A reasonable improvement to this, to reinvigorate the hyperlink: social media platforms could stop using nofollow for links put in by users who themselves have built up a degree of reputation.

It really does seem hard to get visitors these days, even for original niche content. The first page of Google search results is half social/video/news carousels instead of genuine long-term content, and a lot of the other links point to repetitive articles published by generic big-name websites that never really add anything new.

This is the point of nofollow, to get rid of small websites and to prevent them. The spam story is nonsens, it does nothing spam protection related.

The thing is, all this really does is promote spamming and self promotion, its of no real direct benefit to the user.

The English-language Wikipedia used to take an... interesting approach to nofollow, not sure if they still do. External links to most websites were nofollow with the exception of cross-wiki links to approved wikis including links to Jimmy Wales' commercial website Wikia. So the net result was that the trusted sources which Wikipedia heavily relied on got no boost but Wikia got a substantial boost in ranking.

> couldn't find nofollows on either HN or Reddit links HN nofollows job ads and posts under ~10 points (it's 5 in the opensource code, but it seems HN has been modified there).
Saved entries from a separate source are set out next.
-- ==== Sys2Proof/Machine/State.lean ====
section
/-! DEFINITION. The state of the device as plain data, the reasons a step can stop, and the state after reset.
INVENTORY.md lists each field with the rule that names it and its reset value. -/

namespace Sys2Proof.Machine

/-- Why the machine stops. -/
inductive Fault where
  /-- Raised by the spine's turn of a warp whose save area a program has written while the warp was in no handler: the spec
  makes the warp's control flow undefined and gives no effect (R168; log 19). Safe: the hardware may go on. -/
  | controlFlowUndefined
  deriving DecidableEq, Repr

/-- Why an instruction has no meaning. -/
inductive Refusal where
  /-- Raised by an arm of `exec` whose instruction is not modelled. Safe: nothing follows from it. -/
  | notModelled (mnemonic : String)
  deriving DecidableEq, Repr

/-! ## A warp -/

/-- A general register of a warp: its lanes, the poisoned lanes and the presence bit (R26, R38, R453). -/
structure Reg where
  val : Lanes Word
  poison : Mask
  full : Bool
  deriving DecidableEq, Repr

/-- A predicate of a warp: its lanes, the poisoned lanes, and whether its value has been written (R336, R474). -/
structure PReg where
  val : Mask
  poison : Mask
  ready : Bool
  deriving DecidableEq, Repr

/-- A window slot of a segment: the register it is filled from, and its value once written (R31, R32). -/
structure Window where
  src : GReg
  ready : Bool
  val : Lanes Word
  poison : Mask
  deriving DecidableEq, Repr

/-- A queued or running segment (R31, R79): its header, mask, windows, the outputs already put, whether it has
started, whether none of its parcels has issued yet (R34), its strand PC, the clock in which its STRAND issued, and
the place of that STRAND in the order of issue (R150, R258). -/
structure Segment where
  base : Word
  hdr : BitVec 128
  mask : Mask
  win : List Window
  puts : BitVec 4
  started : Bool
  fresh : Bool
  pc : Word
  at_ : Nat
  seq : Nat
  deriving DecidableEq, Repr

/-- The kinds of accumulator tile (R261). -/
inductive TileKind where
  | t128 | t64 | t64d | t128p
  deriving DecidableEq, Repr

/-- A tile element: 32 bits, or 64 in a t64d, with its poison mark (R261, R453). -/
structure TElem where
  bits : BitVec 64
  poison : Bool
  deriving DecidableEq, Repr

/-- A bound tile (R261): the elements that are not +0, by row times width plus column; the suspect mark (R278);
and whether an array operation wrote it since the last passing self-test. -/
structure Tile where
  kind : TileKind
  elems : List (Nat × TElem)
  suspect : Bool
  untested : Bool
  deriving DecidableEq, Repr

/-- An element that an ASTS writes: the clock at which it lands in the bound tile, its row and column, the half that a t64d
takes, and the value (R124, R125, R148). -/
structure TilePut where
  due : Nat
  row : Nat
  col : Nat
  hi : Bool
  val : Word
  deriving DecidableEq, Repr

/-- A strand: accumulator, carry, strand predicate with their poisoned lanes, segments oldest first, the
repetitions still to come (R134), the bound tile, the earliest clock of its next issue (R47, R23) and the age of
its next parcel (R433). -/
structure Strand where
  acc : Lanes Word
  carry : Lanes Word
  q : Mask
  accP : Mask
  carryP : Mask
  qP : Mask
  segs : List Segment
  arep : Nat
  tile : Option Tile
  earliest : Nat
  /-- the clocks from which the accumulator, the carry and the strand predicate have every result that was on its way
  (R124, R125) -/
  accAt : Nat
  carryAt : Nat
  qAt : Nat
  /-- the elements that ASTS have written and that have not landed in the bound tile, oldest first (R125, R148) -/
  tilePuts : List TilePut
  age : Nat
  deriving DecidableEq, Repr

/-- An entry of the divergence stack (R161), with the rejoin set of a parked path (R165). -/
structure DEntry where
  pc : Word
  mask : Mask
  join : Word
  path : Bool
  park : Bool
  pid : BitVec 16
  rejoin : Mask
  deriving DecidableEq, Repr

/-- An entry of the call stack (R161, R167). -/
structure CEntry where
  pc : Word
  pid : BitVec 16
  deriving DecidableEq, Repr

/-- A REP in progress: repetitions still to come, the number of the next one, and STR (R176, R178). -/
structure Rep where
  left : Nat
  idx : Nat
  str : BitVec 4
  deriving DecidableEq, Repr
Old reddit has rel="nofollow" but then removes it via JavaScript for some reason. NewReddit displays OldReddit if it detects Googlebot is asking.

> It's diminished to the point where Google is afraid of losing it's previously dominant signal for good.
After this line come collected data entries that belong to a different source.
-- ==== Sys2Proof/Machine/Ops.lean ====
section
/-! DEFINITION. The operations that instructions share: waiting, raising a trap, taking it and returning from it,
paths, segments and presence (R19 to R23, R31 to R49, R156 to R168, R434 to R442). -/

namespace Sys2Proof.Machine

/-! ## Code (R81, R82, R106) -/

/-- The binary of a warp: its launch's overlay table (R415). -/
def State.binary (s : State) (w : Nat) : Nat := (s.launch (s.group (s.warp w).group).launch).ovtab
/-- The slot of a core that holds an overlay of a binary, loaded or not. -/
def CoreSt.slotOf (c : CoreSt) (binary num : Nat) : Option Overlay :=
  (c.overlays.filterMap id).find? fun o => o.binary == binary && o.num == num
/-- An overlay that is resident: loaded whole (R82, R360). -/
def State.overlay (s : State) (w num : Nat) : Option Overlay :=
  match (s.core (s.warp w).core).slotOf (s.binary w) num with
  | some o => if o.loading then none else some o
  | none => none
/-- The overlay number of a code address (R81). -/
def ovlOf (a : Word) : Nat := (bitsAt a 24 8).toNat
/-- The byte offset of a code address (R81). -/
def offOf (a : Word) : Nat := (bitsAt a 0 24).toNat
/-- The code word at an address that is a multiple of 8; none beyond the loaded length (R82). -/
def State.code (s : State) (w : Nat) (a : Word) : Option (BitVec 64) :=
  match s.overlay w (ovlOf a) with
  | some o => if offOf a % 8 = 0 then o.code[offOf a / 8]? else none
  | none => none
/-- The parcel at an address that is a multiple of 2 (R76). -/
def State.parcel (s : State) (w : Nat) (a : Word) : Option (BitVec 16) :=
  match s.overlay w (ovlOf a) with
  | some o => (o.code[offOf a / 8]?).map fun x => bitsAt x (16 * (offOf a / 2 % 4)) 16
  | none => none

/-! ## Where a warp belongs -/

/-- The region of a warp's launch. -/
def State.regionOf (s : State) (w : Nat) : Nat := (s.launch (s.group (s.warp w).group).launch).region
/-- The translation root of a warp's group (R312, R419). -/
def State.rootOf (s : State) (w : Nat) : Nat := (s.group (s.warp w).group).root
/-- Lanes that have not exited: those of the current path and of every entry of the divergence stack (R164). -/
def Warp.live (v : Warp) : Mask := v.dstack.foldl (fun m e => m ||| e.mask) v.mask

/-! ## Waiting -/

/-- The spine does not issue; what it waits for is recorded (log 17). -/
def State.block (s : State) (w : Wait) : State := s.modMe fun v => { v with wait := some w }

/-! ## Raising a trap (R19, R20, R434, R439) -/

/-- Lanes of a warp lose the reservations that are still on their way (R335, R337). -/
def Warp.unreserve (v : Warp) (m : Mask) (id : Nat) : Warp :=
  { v with resvFrom := v.resvFrom.mapIdx fun l x => if m.getLsbD l then max x id else x }
/-- The reservations of a warp are cleared (R337). -/
def State.clearResv (s : State) (w : Nat) : State :=
  { (s.modGroup (s.warp w).group fun g => { g with vresv := g.vresv.filter fun r => r.1 != w }) with
    resv := s.resv.filter fun r => r.1 != w }

/-- STEPCTL.EN and the stepped unit (R451). -/
def Warp.stepEn (v : Warp) : Bool := bitAt v.stepCtl 0
def Warp.stepUnit (v : Warp) : Nat :=
  let u := (bitsAt v.stepCtl 4 4).toNat
  if u ≤ 8 then u else 0
/-- Whether SER holds back the units that are not stepped (R451). -/
def Warp.serial (v : Warp) : Bool := bitAt v.stepCtl 1 || v.stepUnit != 0
/-- Whether an armed step keeps every other unit from issuing (R451, R452). -/
def Warp.stepSer (v : Warp) : Bool := v.stepArmed && v.serial

/-- The executing unit of the warp raises a trap: nothing is written, the warp stops, and what the record will hold
is kept (R20, R434). A step that is armed is taken by STEP alone: in the clock of a trap a unit that comes before may still
take it (R439, R452). -/
def State.raise (s : State) (c : Cause) (lanes : Mask) (extra : DWord := 0) (faddr : DWord := 0)
    (engine : Bool := false) : State :=
  (s.modMe fun v =>
    { v with
      trap := some {
        cause := c, unit := s.cur.unit, lmask := lanes, faddr := faddr, extra := extra, engine := engine,
        rept := if s.cur.unit = 0 then v.rep.isSome else (v.strand (s.cur.unit - 1)).arep != 0,
        stepped := v.stepEn, spc := v.pc, xmask := v.mask, pid := v.pid, at_ := s.clock }
      stepArmed := v.stepArmed && c != .step
      resvFrom := List.replicate 32 s.nextId
      wait := none }).clearResv s.cur.warp

/-- ILLEGAL: in a repetition of REP the extra field holds its number (R177, R434). -/
def State.illegal (s : State) (lanes : Mask) : State :=
  s.raise .illegal lanes (match s.me.rep with
    | some r => if s.cur.unit = 0 then BitVec.ofNat 64 r.idx else 0
    | none => 0)

/-! ## Presence and segments (R31 to R49) -/

/-- A window takes the value of its register in all 32 lanes (R31, R32). -/
def Window.take (x : Window) (r : Reg) : Window := { x with ready := true, val := r.val, poison := r.poison }

/-- The windows of the warp that wait on a register take its value (R17, R43, R119). -/
def Warp.feed (v : Warp) (r : Nat) : Warp :=
  { v with strands := Accs.tab fun k =>
      let st := v.strand k
      { st with segs := st.segs.map fun g =>
          { g with win := g.win.map fun x => if !x.ready && x.src.toNat == r then x.take (v.reg r) else x } } }

/-- A register becomes full, and every window pending on it is written (R17, R38). -/
def Warp.fill (v : Warp) (r : Nat) : Warp := (v.modReg r fun x => { x with full := true }).feed r

/-- A register becomes empty (R38). -/
def Warp.empty (v : Warp) (r : Nat) : Warp := v.modReg r fun x => { x with full := false }

/-- Header fields (R79). -/
def segIn (h : BitVec 128) (i : Nat) : GReg := bitsAt h (8 * i) 8
def segInv (h : BitVec 128) (i : Nat) : Bool := bitAt h (64 + i)
def segOut (h : BitVec 128) (i : Nat) : GReg := bitsAt h (72 + 8 * i) 8
def segOutv (h : BitVec 128) (i : Nat) : Bool := bitAt h (104 + i)
def segLen (h : BitVec 128) : Nat := (bitsAt h 108 12).toNat
def segKind (h : BitVec 128) : Nat := (bitsAt h 120 4).toNat
def segWfe (h : BitVec 128) : Bool := bitAt h 124
def segRsv (h : BitVec 128) : Bool := bitsAt h 125 3 != 0#3

/-- The valid outputs of a segment that it has not put. -/
def Segment.unput (g : Segment) : List GReg :=
  (List.range 4).filterMap fun i => if segOutv g.hdr i && !bitAt g.puts i then some (segOut g.hdr i) else none

/-- A segment ends or is cancelled: its outputs that were not put become full (R36, R49, R119). -/
def Warp.endSegment (v : Warp) (g : Segment) : Warp := g.unput.foldl (fun u r => u.fill r.toNat) v

/-- Every queued and running segment of strand `k` is cancelled (R49). -/
def Warp.squash (v : Warp) (k : Nat) : Warp :=
  (v.strand k).segs.foldl (fun u g => u.endSegment g)
    (v.modStrand k fun st => { st with segs := [], arep := 0 })

/-- Every segment of the accumulators of a mask is cancelled (R49). -/
def Warp.squashMask (v : Warp) (m : Byte) : Warp :=
  (List.range 8).foldl (fun u k => if bitAt m k then u.squash k else u) v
Is Google afraid of losing that signal? I don't have any data to back this up, but my guess is that Google's reliance on PageRank is greatly diminished now, and they probably use search result click-through rate and website engagement data (from Google Analytics and ads) as the primary signals for website relevance and quality.

PageRank is not an important signal anymore, but Google still uses links in other ways.


> but it wouldn't hurt and possibly help to remove it once user generated content has reached certain milestones, i. e. user karma, or hitting the front page.

Wouldn't that also give a lot more incentive to reach those milestones illegitemately?

It's funny because Google created this monster by attaching a value to links.

I don't plan on implementing these, and neither should you, unless they get added as part of an official HTML specification. Maybe they are, but I don't see them on this list of link types [0]. Until they get formally specified, to me this is just Google doing Google things and fragmenting the web.

[0] https://developer.mozilla.org/en-US/docs/Web/HTML/Link_types

> unless they get added as part of an official HTML specification. Maybe they are, but I don't see them on this list of link types [0]

Extending link types is in the html specification:


> Extensions to the predefined set of link types may be registered in the microformats wiki existing-rel-values page [http://microformats.org/wiki/existing-rel-values#HTML5_link_...].

where "may" is defined in the usual way (they aren't in there, but the page hasn't been updated for over a year, so I'm not sure if anyone cares about it anymore after already adding so many extension values).

It's common to have user agent (in this case googlebot) specific rel values.

That's a fair point, thanks. I do still feel that the attribute is woefully underspecified (evidenced by the lack of the microformats list being updated, and the fact that it's a wiki) so in my opinion the least Google could do here is to shore that up. If they contributed to the wiki or formalized it a little bit (like the HSTS list or public suffix list) it would go a long way as far as how I feel about their additions to the attribute. I realize that's quite a lot to ask for "just" a few new link types though.

To be fair, the WHATWG HTML "Standard" is also nothing more than a Wiki, or even just a collaborative space where everything can change at any time.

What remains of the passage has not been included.